We'll configure `ProcessCcd` task to store just some minimal information in our catalogue: 

In [2]:
from lsst.pipe.tasks.processCcd import ProcessCcdTask, ProcessCcdConfig
cfg = ProcessCcdConfig()
cfg.measurement.value.slots.centroid = "base_GaussianCentroid"
cfg.measurement.value.plugins = ["base_GaussianCentroid", "base_SkyCoord"]
cfg.measurement.value.slots.shape = None
cfg.measurement.value.slots.psfFlux = None
cfg.measurement.value.slots.apFlux = None
cfg.measurement.value.slots.instFlux = None
cfg.measurement.value.slots.modelFlux = None

We'll store the output from our measurement in a temporary directory, and remember to clean it up later.

In [3]:
from tempfile import mkdtemp
outputDir = mkdtemp()

Now we can run the `ProcessCcd` task, pretending we're on the command line. Note that we ask for and capture the result, which includes the list of sources measured.

In [4]:
measResult = ProcessCcdTask.parseAndRun(args=[inputDir, "--output", outputDir, "--id", "visit=1"],
                                        config=cfg, doReturnResults=True)
len(measResult.resultList[0].result.sources)

167

Even with the simple measurement configuration we chose, we end up with a lot of fields in the output table:

In [5]:
measResult.resultList[0].result.sources.getSchema().getNames()

('base_GaussianCentroid_flag',
 'base_GaussianCentroid_flag_noPeak',
 'base_GaussianCentroid_x',
 'base_GaussianCentroid_y',
 'calib_detected',
 'calib_psfCandidate',
 'calib_psfUsed',
 'coord_dec',
 'coord_ra',
 'flags_negative',
 'id',
 'parent')

Let's take the results of that task and feed it into our transformation task. We can configure it to copy ("pass through") arbitrary fields from the measurement table in addition to performing the transformation itself. We'll just ask for a single field to be copied -- the source ID.

Note that we point it at the temporary directory in which we stored the measurements. We also need to provide it with the type of the configuration of the measurement operation -- given that name, we can retrieve the configuration itself from the Butler.

In [6]:
from lsst.pipe.tasks.transformMeasurement import SrcTransformTask, RunTransformConfig
cfg = RunTransformConfig()
cfg.transform.value.copyFields = ['id']
trResult = SrcTransformTask.parseAndRun(args=[outputDir, "--id", "visit=1", "-c", "inputConfigType=processCcd_config"],
                                        config=cfg, doReturnResults=True)
len(trResult.resultList[0].result)

167

Note that we end up with the same number of sources, but the schema is much abbreviated: we have the `id` field we asked for, the flags relating to the `GaussianCentroid` algorithm, and the _transformed_ position (ie, instead of `x`, `y`, we have `ra`, `dec`):

In [7]:
trResult.resultList[0].result.getSchema().getNames()
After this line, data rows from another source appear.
-- ==== Sys2Proof/Machine/LaneMem.lean ====
section
/-! DEFINITION. The lane memory words: loads, stores, scratchpad and private accesses, atomics, CPY, FENCE.L and MBAR
(R207-R221). -/

namespace Sys2Proof.Machine

open Sys2Proof

/-- Bytes of a WIDTH code (R208) and whether it sign-extends. -/
def laneSize (wd : Nat) : Nat :=
  match wd with
  | 0 | 4 => 1
  | 1 | 5 => 2
  | 3 => 8
  | 6 => 16
  | _ => 4
def laneSigned (wd : Nat) : Bool := wd = 4 || wd = 5
/-- An ORD code (R208, R214). -/
def laneOrd (o : Nat) : OrdMod :=
  match o with
  | 0 => .relaxed | 1 => .acq | 2 => .rel | _ => .ar
/-- The V registers of a data operand (R210). -/
def dataRegs (size : Nat) (c : BitVec 8) : List Nat :=
  if isV c then (List.range (max 1 (size / 4))).map (c.toNat + ·) else []

/-- The walker that a word names is stepped once, when the word takes effect (R16). -/
def stepWalker (s : State) (r : GroupRef) (w : LaneWord) (codes : List (BitVec 8)) : State :=
  if codes.contains 251#8 then s.modGroup r fun g => (readWalker g (w.ix % 8)).2 else s

/-- A memory word with a selected thread (R207), with the V registers that it writes (`ds`) and reads (`rs`) and the predicates
that it meets: its selector is read, and a walker steps when the word is done. -/
def memWord (s : State) (w : LaneWord) (codes : List (BitVec 8)) (ds rs : List Nat) (ps : List Nat)
    (f : Group → Block → Mask → Env → WordRes) : Out :=
  laneWord s w { codes := codes, vs := ds ++ rs, ps := ps, rs := rs, src := codes } fun g b sel =>
    if sel = 0 then .done s
    else match selector s g b w codes with
      | .block => .block s
      | .cause code sub fa => .cause code sub sel fa
      | .ok _ gv =>
        match f g b sel ⟨g, w, gv⟩ with
        | .done s => .done (stepWalker s g.ref w codes)
        | .watched s m => .watched (stepWalker s g.ref w codes) m
        | r => r

/-- The addresses of threads (R209). -/
def addrsOf (e : Env) (global : Bool) (ts : List Nat) : List (Nat × W64) := ts.map fun t => (t, addrOf e global t)

/-- The parts of a global load: each thread's value taken now, or later where an open choice defers it (R65, R211). -/
def loadParts (core : Nat) (r : GroupRef) (size kind : Nat) (defer stream const : Bool) :
    State → List (Nat × W64 × Xlat) → State × List LoadPart
  | s, [] => (s, [])
  | s, (t, va, x) :: rest =>
    let s := if defer && kind = 1 then captureMeeting s r .lane t x.pa size else s
    let (later, s) := if defer then s.choose else (0, s)
    let (s, val) := if later ≠ 0 then (s, none)
      else
        let (s, bs) := if const then constRead s core x.pa size
          else coreRead s core (.thread r t) (asKind kind x) (stream || x.pte.cpol = 1) x.pa size
        (s, some (BitVec.ofNat 128 (leNat bs)))
    let (s, ps) := loadParts core r size kind defer stream const s rest
    (s, ⟨t, va, x.pa, val⟩ :: ps)

/-- R211, R212: LD, and LDC as a UO read of the constant cache. -/
def laneLoad (s : State) (w : LaneWord) (op : Nat) (const : Bool) : Out :=
  let size := laneSize w.mwidth
  memWord s w [w.a] (dataRegs size w.d) (addrRegs w true) [] fun g b sel e =>
    let core := g.ref.core.toNat
    let o := laneOrd w.mord
    let sc := w.x.toNat
    let acts := passes w sel
    if !(loadRoom s g) then .wait s
    else withAccess s g b .read size (addrsOf e true (threadsOf acts)) fun s xs =>
      let kind := if const then 2 else strongest xs
      if (!const && !(soReady s core xs)) || !(relReady s core o sc) then .wait s
      else
        let relaxed := o = .relaxed && kind ≠ 0
        let s := if relaxed then s else captureThreads s g.ref acts
        let (s, ps) := loadParts core g.ref size kind relaxed (w.mhint = 1) const s xs
        let s := soAfter (acqNow s core o sc) core kind
        .done (s.modGroup g.ref fun g => { g with loads := g.loads ++
          [{ stream := .lane, word := pack op w, pc := g.lpc, size := size, signed := laneSigned w.mwidth, dst := w.d.toNat,
             discard := !(isV w.d), spread := if w.u then sel else 0, pred := 0, core := g.ref.core, parts := ps,
             window := w.la.toNat + 1, watch := none }] })

def execLaneLd (w : LaneWord) (s : State) : Out := laneLoad s w 0x0C0 false
def execLdc (w : LaneWord) (s : State) : Out := laneLoad s w 0x0C6 true

/-- The data of a store of thread t (R210). -/
def storeData (e : Env) (size t : Nat) : Nat :=
  let c := e.w.c
  if size ≤ 4 then (e.r32 c t).toNat
  else if size = 8 then (e.r64 c t false).toNat
  else (List.range 4).foldr (fun i v => (e.g.readV (c.toNat + i) t).toNat + 2 ^ 32 * v) 0

/-- R211: stores apply in ascending thread index. -/
def execLaneSt (w : LaneWord) (s : State) : Out :=
  let size := laneSize w.mwidth
  memWord s w [w.a, w.c] [] (dataRegs size w.c ++ addrRegs w true) [] fun g b sel e =>
    let core := g.ref.core.toNat
    let o := laneOrd w.mord
    withAccess s g b .write size (addrsOf e true (threadsOf sel)) fun s xs =>
      if !(soReady s core xs) || !(relReady s core o w.x.toNat) then .wait s
      else
        let kind := strongest xs
        let s := if o = .relaxed && kind ≠ 0
          then xs.foldl (fun s (t, _, x) => captureMeeting s g.ref .lane t x.pa size) s
          else captureThreads s g.ref sel
        .done (soAfter (xs.foldl (fun s (t, _, x) =>
          coreWrite s core (.thread g.ref t) (asKind kind x) x.pa (bytesOf size (storeData e size t))) s) core kind)

/-- R213: LDS, performed at once (DESIGN CHOICE, assumption 104). -/
def execLaneLds (w : LaneWord) (s : State) : Out :=
  let size := laneSize w.mwidth
  memWord s w [w.a] (dataRegs size w.d) (addrRegs w false) [] fun g b sel e =>
    let vas := addrsOf e false (threadsOf (passes w sel))
    match padReadCause s b size vas with
    | some r => r
    | none =>
      let val := fun (a : W64) => BitVec.ofNat 128 (leNat (b.scratch.read a.toNat size))
      if !(isV w.d) then .done s
      else .done (s.modGroup g.ref fun g => (threadsOf sel).foldl (fun g t =>
        putElement g w.d.toNat t size (laneSigned w.mwidth) (val (addrOf e false (passOf w sel t)))) g)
('base_GaussianCentroid_dec',
 'base_GaussianCentroid_flag',
 'base_GaussianCentroid_flag_noPeak',
 'base_GaussianCentroid_ra',
 'id')

The position calculated by transforming the `GaussianCentroid` position should correspond to the position recorded in the original source record. Let's check:

In [8]:
from lsst.afw.table import CoordKey
trCoordKey = CoordKey(trResult.resultList[0].result.getSchema()["base_GaussianCentroid"])
print "Original position:", measResult.resultList[0].result.sources[0].getCoord()
print "Transformation result:", trCoordKey.get(trResult.resultList[0].result[0])

Original position: IcrsCoord(79.0833925, -9.2650917)
Transformation result: IcrsCoord(79.0833925, -9.2650917)


Don't forget to clean up the working directory.

In [9]:
import shutil
shutil.rmtree(outputDir)

Note that similar transformation tasks are available for `forced_src` (`transformForcedSrcMeasurement.py`) and sources measured on coadds (`transformCoaddMeasurement.py`). Defining similar transformations for other Butler dataset types is easy following the examples in the [code](https://github.com/lsst/pipe_tasks/blob/master/python/lsst/pipe/tasks/transformMeasurement.py#L272)): in most cases, it's just a matter of providing a few [standard attributes](https://github.com/lsst/pipe_tasks/blob/master/python/lsst/pipe/tasks/transformMeasurement.py#L196).